• 著者: Chen Chen, Bongsoo Park, Emeline Ragonnaud, Monica Bodogai, Xin Wang, Le Zong, Jung-Min Lee, Isabel Beerman, Arya Biragyn
  • Corresponding author: Arya Biragyn (Immunoregulation Section, Laboratory of Immunology and Molecular Biology, National Institute on Aging, NIH, Baltimore, MD)
  • 雑誌: Nature Communications
  • 発行年: 2022
  • Epub日: 2022-09-13
  • Article種別: Original Article
  • PMID: 36104343

背景

腫瘍微小環境である TME (tumor microenvironment) において、腫瘍関連マクロファージである TAM (tumor-associated macrophage) は、腫瘍の進展、免疫抑制、転移促進、および血管新生において極めて重要な役割を果たすことが知られている。従来の定説では、TAMは主に骨髄である BM (bone marrow) 由来の単球から、M-CSF (macrophage colony-stimulating factor) などのサイトカイン刺激を介して分化・誘導されると考えられてきた。一方、B細胞系統が腫瘍免疫において果たす役割は極めて複雑であり、促進的および抑制的な双方向の作用を持つことが報告されている。著者らのグループによる先行研究では、がん細胞が分泌する TSLP (thymic stromal lymphopoietin) が骨髄B細胞前駆体である BMBP (bone marrow B-cell precursor) を脾臓へと動員し、免疫抑制性のTGF-β陽性CD25陽性 tBregs (tumor-evoked regulatory B cells) へと変換させ、がんの転移を促進することを明らかにしている。

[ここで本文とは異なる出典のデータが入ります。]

-- ==== Sys2Proof/Machine/Buffers.lean ====
section
/-!
DEFINITION. Machine/Buffers.lean: pools, handles and ownership, line groups, virtual output queues, thresholds and
back-pressure, spill, port-down hold (chapter 05, R118 to R146), as operations and as the commands of that chapter.
-/
namespace Sys2Proof.Machine

/-! ### Reading the tables of State -/

def voq0 : Voq := ⟨[], [], false, []⟩
def pool0 : Pool := ⟨0, 0, false, false, false⟩
def bufRec0 : BufRec := ⟨0, 0x7F, false, false⟩
def output0 : Output_ := ⟨none, none, 0⟩

def Dev.voq (d : Dev) (v : Nat) : Voq := tget (fun _ => voq0) d.voqs v
def Dev.setVoq (d : Dev) (v : Nat) (q : Voq) : Dev := { d with voqs := tset (fun _ => voq0) d.voqs v q }
def Dev.pool (d : Dev) (p : Nat) : Pool := tget (fun _ => pool0) d.pools p
def Dev.setPool (d : Dev) (p : Nat) (q : Pool) : Dev := { d with pools := tset (fun _ => pool0) d.pools p q }
def Dev.frame (d : Dev) (n : Nat) : Option Frame := tget (fun _ => none) d.frames n
def Dev.setFrame (d : Dev) (n : Nat) (f : Option Frame) : Dev := { d with frames := tset (fun _ => none) d.frames n f }
def Dev.modFrame (d : Dev) (n : Nat) (g : Frame → Frame) : Dev :=
  match d.frame n with
  | some f => d.setFrame n (some (g f))
  | none => d
def Dev.output (d : Dev) (o : Nat) : Output_ := tget (fun _ => output0) d.outputs o
def Dev.setOutput (d : Dev) (o : Nat) (x : Output_) : Dev := { d with outputs := tset (fun _ => output0) d.outputs o x }
def Dev.hold (d : Dev) (input : Nat) : List Nat := tget (fun _ => []) d.holding input
def Dev.setHold (d : Dev) (input : Nat) (l : List Nat) : Dev :=
  { d with holding := tset (fun _ => []) d.holding input l }

/-- R8. -/
def voqNo (input output tc : Nat) : Nat := (input * 50 + output) * 8 + tc
def voqInput (v : Nat) : Nat := v / 400
def voqOutput (v : Nat) : Nat := v / 8 % 50
def voqTc (v : Nat) : Nat := v % 8

/-- The queue's head that can be served: the SRAM part's, or, once the DRAM tail is empty, the first frame that a
spill left in SRAM (R140). -/
def Voq.head? (q : Voq) : Option Nat :=
  match q.sram with
  | n :: _ => some n
  | [] => if q.tail.isEmpty then q.copying.head? else none

/-- Every frame of the queue, oldest first. -/
def Voq.all (q : Voq) : List Nat := q.sram ++ q.tail ++ q.copying

def Voq.remove (q : Voq) (n : Nat) : Voq :=
  { q with sram := q.sram.filter (· != n), tail := q.tail.filter (· != n), copying := q.copying.filter (· != n) }

/-! ### Pools (R119, R121, R129) -/

def Dev.poolLines (d : Dev) (p : Nat) : Nat := d.get BUF.page BUF.POOL_SIZE.LINES p
def Dev.poolCount (d : Dev) (p : Nat) : Nat := d.get BUF.page BUF.POOL_SIZE.COUNT p
def Dev.bufSize (d : Dev) (p : Nat) : Nat := 64 * d.poolLines p
def Dev.rsvBuf (d : Dev) : Nat := d.get BUF.page BUF.TC7_CFG.RSV_BUF

/-- The pool's shared buffers (R119): all but POOL0's TC7 reserve. -/
def Dev.shared (d : Dev) (p : Nat) : Nat := if p = 0 then d.poolCount 0 - d.rsvBuf else d.poolCount p

def bkey (pool index : Nat) : Nat := pool * 131072 + index

def Dev.bufRec (d : Dev) (pool index : Nat) : BufRec := tget (fun _ => bufRec0) d.bufs (bkey pool index)
def Dev.setBufRec (d : Dev) (pool index : Nat) (r : BufRec) : Dev :=
  { d with bufs := tset (fun _ => bufRec0) d.bufs (bkey pool index) r }
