/-- What the slew moves in one tick (R211): SLEW_RATE ps per second of nominal ticks, rounded down. -/
def Dev.slewTick (d : Dev) : Nat := d.get TMB.page TMB.TMB_CFG.SLEW_RATE * incNom / 1000000000000

/-- The slew's signed part of one tick: towards 0, never past it. -/
def Dev.slewStep (d : Dev) : Int :=
  if 0 < d.slewRem then min d.slewRem d.slewTick
  else if d.slewRem < 0 then max d.slewRem (-(d.slewTick : Int))
  else 0

/-- A number saturated to 32 bits two's complement, symmetric. -/
def sat31 (v : Int) : Int := max (-(2 ^ 31 - 1)) (min (2 ^ 31 - 1) v)

/-- Whole nanoseconds of a signed time in units of 2^-40 ns. -/
def nsOfInt (v : Int) : Int := v / (nsU : Int)

/-- SLEW_REM, SLEW_ACT, NEG_STEP and the absorbed offset as the registers show them. -/
def Dev.refreshTime (d : Dev) : Dev :=
  let d := d.set TMB.page TMB.SLEW_REM.NS (toField 32 (sat31 (nsOfInt d.slewRem)))
  let d := d.setFlag TMB.page TMB.TMB_STAT.SLEW_ACT (d.slewRem != 0)
  let d := d.setFlag TMB.page TMB.TMB_STAT.NEG_STEP d.negOn
  let d := d.set REF.page REF.ABS_NS.NS (toField 32 (nsOfInt d.absOfs))
  d.set REF.page REF.ABS_FRAC.FRAC (d.absOfs % (nsU : Int) / 2 ^ 24).toNat

def evtIn0 : EvtIn := ⟨0, none, none, none, [], false, none⟩
def Dev.evtIn (d : Dev) (e : Nat) : EvtIn := tget (fun _ => evtIn0) d.evts e
def Dev.setEvtIn (d : Dev) (e : Nat) (x : EvtIn) : Dev := { d with evts := tset (fun _ => evtIn0) d.evts e x }

/-- Whether a gate is open. -/
def EvtIn.open_ (x : EvtIn) : Bool := match x.meas with | some m => m.opened && !m.closed | none => false

/-- What open gates note of the slew (R277), and, where the reference starts a switch or changes its state, of it. -/
def Dev.noteGates (d : Dev) (ref : Bool := false) : Dev :=
  d.evts.foldl (fun d e =>
    if !e.2.open_ then d else
    let d := if ref then d.set EVT.page EVT.MEAS_STAT.REF_CHG 1 e.1 else d
    if d.slewRem != 0 then d.set EVT.page EVT.MEAS_STAT.SLEWED 1 e.1 else d) d

/-- An amount added to the pending slew (R211). -/
def Dev.addSlew (d : Dev) (v : Int) : Dev :=
  let d := { d with slewRem := d.slewRem + v }
  ({ d with slewOn := d.slewOn || v != 0 }).refreshTime.noteGates

/-- The absorbed part falls as the slew moves towards the reference (R239); it never grows. -/
def absAfter (a step : Int) : Int :=
  if 0 < a then max 0 (a - max step 0) else if a < 0 then min 0 (a - min step 0) else 0

/-- What one tick adds to the time base: INC + HO_CORR, or a sixteenth of it while a negative step is absorbed (never
withholding more than the deficit), and the slew term in full (R207, R210, R211). -/
def Dev.tickAdvance (d : Dev) : Int :=
  let full := d.rate
  let withheld := if d.negOn then min d.deficit (full - full / 16) else 0
  (full : Int) - withheld + d.slewStep

/-- R325: running firmware counts HEARTBEAT every 1 ms; the milliseconds are the time base's (DESIGN CHOICE, log
entry 24). -/
def Dev.heartbeat (d : Dev) (before : Nat) : Dev :=
  let k := d.get SVC.page SVC.FW_STAT.STATE
  let n := d.now / (1000000 * nsU) - before / (1000000 * nsU)
  if n = 0 ∨ !(k = 2 ∨ k = 4) then d else d.incWrap SVC.page SVC.HEARTBEAT.COUNT 0 n

/-- Felt's shapers and shares take the time that has passed between its readings (R154, R76): an earlier value after a
later one brings none. -/
def Dev.feltTick (d : Dev) : Dev :=
  let (t, d) := d.readTime
  ({ d with felt := max d.felt t }).shaperTime (t - d.felt)

/-- Launch table entries that the Blocker staged take effect at their instant (R188). -/
def Dev.applyStage (d : Dev) (upTo : Nat) : Dev :=
  let due := d.blkStage.filter (fun e => e.1 ≤ upTo)
  if due.isEmpty then d else
  let d := { d with blkStage := d.blkStage.filter (fun e => upTo < e.1) }
  due.foldl (fun d e => (d.setEntry .launch e.2.1 e.2.2.1 0).setEntry .launch e.2.1 e.2.2.2 1) d

/-- The clocks' own time, which a negative step does not withhold (R250): the time base less the deficit. -/
def Dev.clk (d : Dev) : Int := (d.now : Int) - d.deficit

/-- An output's driver goes on, with the output low (R260, R265). -/
def Dev.driverOn (d : Dev) (o : Nat) : Dev :=
  ({ d with driveFrom := tset (fun _ => 0) d.driveFrom o d.clk }.set OUT.page OUT.OUT_STAT.DRIVING 1 o).emit (.driver o true false)

/-- An output's driver goes to its idle state (R260). -/
def Dev.driverOff (d : Dev) (o : Nat) : Dev :=
  ({ d with outStop := tset (fun _ => none) d.outStop o none }.set OUT.page OUT.OUT_STAT.DRIVING 0 o).emit
    (.driver o false (d.flag OUT.page OUT.OUT_CFG.IDLE o))

/-- Outputs that stop and have completed their high phase go to their idle state; one that runs again meanwhile
restarts from there (R260). -/
def Dev.outStopsEnd (d : Dev) : Dev :=
  d.outStop.foldl (fun d e =>
    match e.2 with
    | none => d
    | some t =>
      if d.clk < t then d else
      let d := d.driverOff e.1
      d.when (tget (fun _ => false) d.outRuns e.1 && !d.flag OUT.page OUT.OUT_STAT.HELD_EXCL e.1) (·.driverOn e.1)) d

/-- What happens at instants of the time base that have come. -/
def Dev.instantsCome (d : Dev) : Dev := d.applyStage d.now

def Dev.tick (d : Dev) : Dev :=
  let before := d.now
  let adv := d.tickAdvance
  let step := d.slewStep
  let full := d.rate
  let withheld := if d.negOn then min d.deficit (full - full / 16) else 0
  let d := { d with now := ((d.now : Int) + adv).toNat % timeWrap }.feltTick
  ({ d with
    snapLate := if d.freezeAt.isNone then [] else d.snapLate
    slewRem := d.slewRem - step
    absOfs := absAfter d.absOfs step
    deficit := d.deficit - withheld }).refreshTime.noteGates.outStopsEnd.instantsCome.heartbeat before

/-! ### Stamps (R215 to R221) -/

/-- A value in 1/(1000 × 65,536) of 2^-40 ns, rounded to the nearest 2^-16 ns and wrapped into the time base's range. -/
def roundStamp (v : Int) : Nat :=
  let unit : Int := 1000 * 65536 * 16777216
  ((v + unit / 2) / unit * 16777216 % (timeWrap : Int)).toNat

/-- The TSU page of a lane index; the Doublet lanes have none (R393). -/
def tsuOf (lane : Nat) : Option Nat := if lane < 48 then some lane else if lane = 50 then some 48 else none

def Dev.asym (d : Dev) (lane : Nat) : Int :=
  match tsuOf lane with
  | some i => d.getInt (TSU.page i) TSU.ASYM_PS.ASYM
  | none => 0

/-- T_rx of R216: the time-base value at the last tick before the start-of-frame edge. -/
def Dev.edgeTick (d : Dev) (e : RxEdge) : Nat := d.now - e.back

/-- φ of R216 in INC / 65,536: the measured phase less the interpolator's position at the edge (R49). -/
def edgePhase (e : RxEdge) : Int := e.phase.toNat - e.interp.toInt

/-- The receive stamp of R216: the tick, the phase within it, less the receive latency and the asymmetry. -/
def Dev.rxStamp (d : Dev) (lane : Nat) (e : RxEdge) : Nat :=
  let lat := (d.get (LNK.page lane) LNK.RX_LAT.LAT_PS : Int) + d.asym lane
  roundStamp ((d.edgeTick e : Int) * 65536000 + edgePhase e * (d.inc * 1000 : Nat) - lat * nsU * 65536)

/-- The transmit stamp of R216 of a bit that leaves the MAC at `t`. -/
def Dev.txStampAt (d : Dev) (lane t : Nat) : Nat :=
  let lat := (d.get (LNK.page lane) LNK.TX_LAT.LAT_PS : Int) - d.asym lane
  roundStamp ((t : Int) * 65536000 + lat * nsU * 65536)

/-- A stamp taken on the tick alone (R220). -/
def softStamp (t : Nat) : Nat := roundStamp ((t : Int) * 65536000)

/-- Whether a port's stamps are SOFT (R26); ML's are while its latency is not valid. -/
def Dev.isSoft (d : Dev) (lane : Nat) : Bool :=
  if lane < 48 then d.flag (PRT.page lane) PRT.PORT_STAT.SOFT_STAMPS
  else !d.flag (LNK.page lane) LNK.LNK_STATE.LAT_VALID
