-- ==== Sys2Proof/Machine/Ref.lean ====
section
/-!
DEFINITION. Machine/Ref.lean: the reference selector and the holdover engine (chapter 10, R227 to R248).
-/
namespace Sys2Proof.Machine

/-! ### Slots (R227, R231) -/

abbrev refSlots : List Nat := [0, 1, 2, 3, 4, 5, 6, 7, 8, 9, 10, 11, 12, 13, 14, 15]

/-- The codes of SLOT_STAT.STATE. -/
abbrev slotDisabled : Nat := 0
abbrev slotFailed : Nat := 1
abbrev slotQualifying : Nat := 2
abbrev slotWtr : Nat := 3
abbrev slotQualified : Nat := 4
abbrev slotSelected : Nat := 5

/-- The codes of REF_STAT.STATE (R237). -/
abbrev refFreerun : Nat := 0
abbrev refAcquiring : Nat := 1
abbrev refLocked : Nat := 2
abbrev refHoldover : Nat := 3

def slot0 : Slot := ⟨0, true, 0, 0, false, none⟩
def Dev.slot (d : Dev) (s : Nat) : Slot := tget (fun _ => slot0) d.slots s
def Dev.setSlot (d : Dev) (s : Nat) (x : Slot) : Dev := { d with slots := tset (fun _ => slot0) d.slots s x }

def Dev.slotState (d : Dev) (s : Nat) : Nat := d.get REF.page REF.SLOT_STAT.STATE s
def Dev.setSlotState (d : Dev) (s v : Nat) : Dev := d.set REF.page REF.SLOT_STAT.STATE v s
def Dev.slotType (d : Dev) (s : Nat) : Nat := d.get REF.page REF.SLOT_CFG.TYPE s
def Dev.slotIndex (d : Dev) (s : Nat) : Nat := d.get REF.page REF.SLOT_CFG.INDEX s

/-- Time references (R239): PTP, 1PPS, the twin. -/
def isTimeType (t : Nat) : Bool := t == 2 || t == 4 || t == 5

/-- How many sources a type has (R227); none for a reserved type. -/
def slotIndexes (t : Nat) : Nat := match t with | 1 => 48 | 2 => 48 | 3 => 4 | 4 => 8 | 5 => 1 | _ => 0

def Dev.refSelected (d : Dev) : Option Nat :=
  if d.flag REF.page REF.REF_STAT.SEL_VALID then some (d.get REF.page REF.REF_STAT.SELECTED) else none

/-! ### The holdover engine (R242 to R244) -/

/-- INC_avg: the average of INC + HO_CORR over the history of LOCKED. -/
def Dev.incAvg (d : Dev) : Option Rat :=
  if d.hoHist.isEmpty then none else some (((d.hoHist.sum : Nat) : Rat) / (d.hoHist.length : Nat))

/-- M(T, d) in ppb (R243); the temperature in sixteenths of a degree, the days as a fraction. -/
def Dev.hoModel (d : Dev) (t16 : Int) (days : Rat) : Rat :=
  let x : Rat := ((t16 - d.getInt REF.page REF.HO_CFG.T0 : Int) : Rat) / 16
  (d.getInt REF.page REF.HO_C1.C1 : Rat) / 65536 * x
    + (d.getInt REF.page REF.HO_C2.C2 : Rat) / 1048576 * (x * x)
    + (d.getInt REF.page REF.HO_C3.C3 : Rat) / 16777216 * (x * x * x)
    + (d.getInt REF.page REF.HO_AGE.AGE : Rat) / 1048576 * days

/-- The temperature in use, in sixteenths of a degree. -/
def Dev.hoTemp (d : Dev) : Int := d.getInt REF.page REF.HO_STAT.TEMP

/-- target = INC_avg × (1 − dm × 10^-9) (R242); dm is 0 with MODEL_EN = 0 and before an entry. -/
def Dev.hoTarget (d : Dev) : Option Rat :=
  match d.incAvg with
  | none => none
  | some avg =>
    let dm : Rat :=
      if d.flag REF.page REF.HO_CFG.MODEL_EN then
        match d.hoEntry with
        | some (t, at_) =>
          d.hoModel d.hoTemp (((d.now - at_ : Nat) : Rat) / ((86400 * secU : Nat) : Rat)) - d.hoModel t 0
        | none => 0
      else 0
    some (avg * (1 - dm / 1000000000))

/-- The nearest whole number, a tie upwards. -/
def ratRound (x : Rat) : Int := (x + 1 / 2).floor

/-- HO_CORR = round(target − INC) while the engine steers (R242). -/
def Dev.steer (d : Dev) : Dev :=
  if !d.flag REF.page REF.HO_STAT.ACTIVE then d else
  match d.hoTarget with
  | none => d
  | some t => (d.set REF.page REF.HO_CORR.CORR (toField 32 (ratRound (t - (d.inc : Rat))))).checkPpm

/-- The engine takes over the increment (R238): the temperature and time of entry are kept. -/
def Dev.hoEngage (d : Dev) : Dev :=
  if d.flag REF.page REF.HO_STAT.ACTIVE then d else
  (({ d with hoEntry := some (d.hoTemp, d.now), hoBridge := false }).set REF.page REF.HO_STAT.ACTIVE 1).steer

/-- The bridge or holdover ends at selection; HO_CORR stays until the next INC commit (R244). -/
def Dev.hoRelease (d : Dev) : Dev :=
  if d.flag REF.page REF.HO_STAT.ACTIVE then
    ({ d with hoEntry := none, hoBridge := true }).set REF.page REF.HO_STAT.ACTIVE 0
  else d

系統発生学的には、多能性前駆細胞から骨髄系とリンパ系の分岐が起こった後にB細胞前駆体の運命が決定されるが、転写因子の強制発現や欠失実験などの人工的な操作によって、B細胞前駆体がマクロファージへと分化転換 (transdifferentiation) し得ることが示されてきた。また、未処置のnaïveマウスにおいても、非再構成型のB細胞受容体である BCR (B-cell receptor) 遺伝子を持つ極めて少数の二表現型pro-B細胞がマクロファージ様表現型を獲得することが既報で観察されている。しかしながら、実際のがん病態下において、がん細胞がこのB細胞からマクロファージへの分化転換経路を能動的に利用しているか否か、またその詳細な分子機構や生成される細胞群の機能的意義については、これまで未解明であり、学術的なgapが存在していた。がん微小環境におけるTAMの起源の多様性に関する理解は依然として不足しており、単球以外の細胞源からTAMが供給される可能性についての検証は不十分であった。乳がんなどの微小環境における単一細胞解析 Azizi et al. Cell 2018 においても、多様な免疫細胞のフェノタイプが報告されているが、B細胞由来のマクロファージ様細胞の存在とその動態については詳細な検討がなされていなかった。

目的

本研究の目的は、がん細胞が骨髄B細胞前駆体 (BMBP) をマクロファージ様細胞である B-MF (B-cell-derived macrophage-like cell) へと分化転換 (transdifferentiation) させる現象 (co-opt) を利用しているか否かを、複数のマウス腫瘍モデルおよびヒトのがん患者検体を用いて検証することである。さらに、この分化転換によって生じるB-MFが、従来の単球由来マクロファージである Mo-MF (monocyte-derived macrophage) とは異なる独自の転写プロファイル、代謝特性、および強力な免疫抑制能を有しているかを明らかにする。加えて、この transdifferentiation を駆動するがん分泌因子と受容体シグナル、および下流の転写因子である Pax5 (paired box 5) からなる分子軸 (M-CSF/CSF1R/Pax5軸、ここで CSF1R (colony-stimulating factor 1 receptor) はM-CSF受容体である) を同定し、この経路を標的とした新規がん免疫療法の可能性を提示することを目的とする。

結果

腫瘍微小環境におけるB細胞マーカー共発現TAM (B-MF) の同定: 4T1.2乳がん (BALB/c) およびMC38大腸がん (C57BL/6) マウスモデルの腫瘍組織において、マクロファージマーカー (F4/80+CD11b+) とB細胞マーカー (CD19+、CD79a+) を共発現するユニークな腫瘍関連マクロファージ (TAM) サブセット (B-MF) が同定された (Fig 1)。このB-MFは、B細胞欠損マウスであるμMTマウス (n=6 mice) やJHTマウス (n=4 mice) の腫瘍内ではほぼ完全に消失していた (p=0.0011およびp=0.0033) (Fig 1)。B-MFは、通常の単球由来マクロファージ (CD79a- TAM) と比較して、CD20、IgM、IgD、CD206、IL-4Rαを高発現しており、さらに細胞内遊離コレステロールを検出するFilipin IIIの結合能が有意に高かった。免疫組織化学染色 (IHC) においても、腫瘍内にCD19+CD68+の共陽性細胞が少数ながら明確に観察され、がん微小環境においてB細胞系統に由来するマクロファージ様細胞が存在することが裏付けられた (Fig 1)。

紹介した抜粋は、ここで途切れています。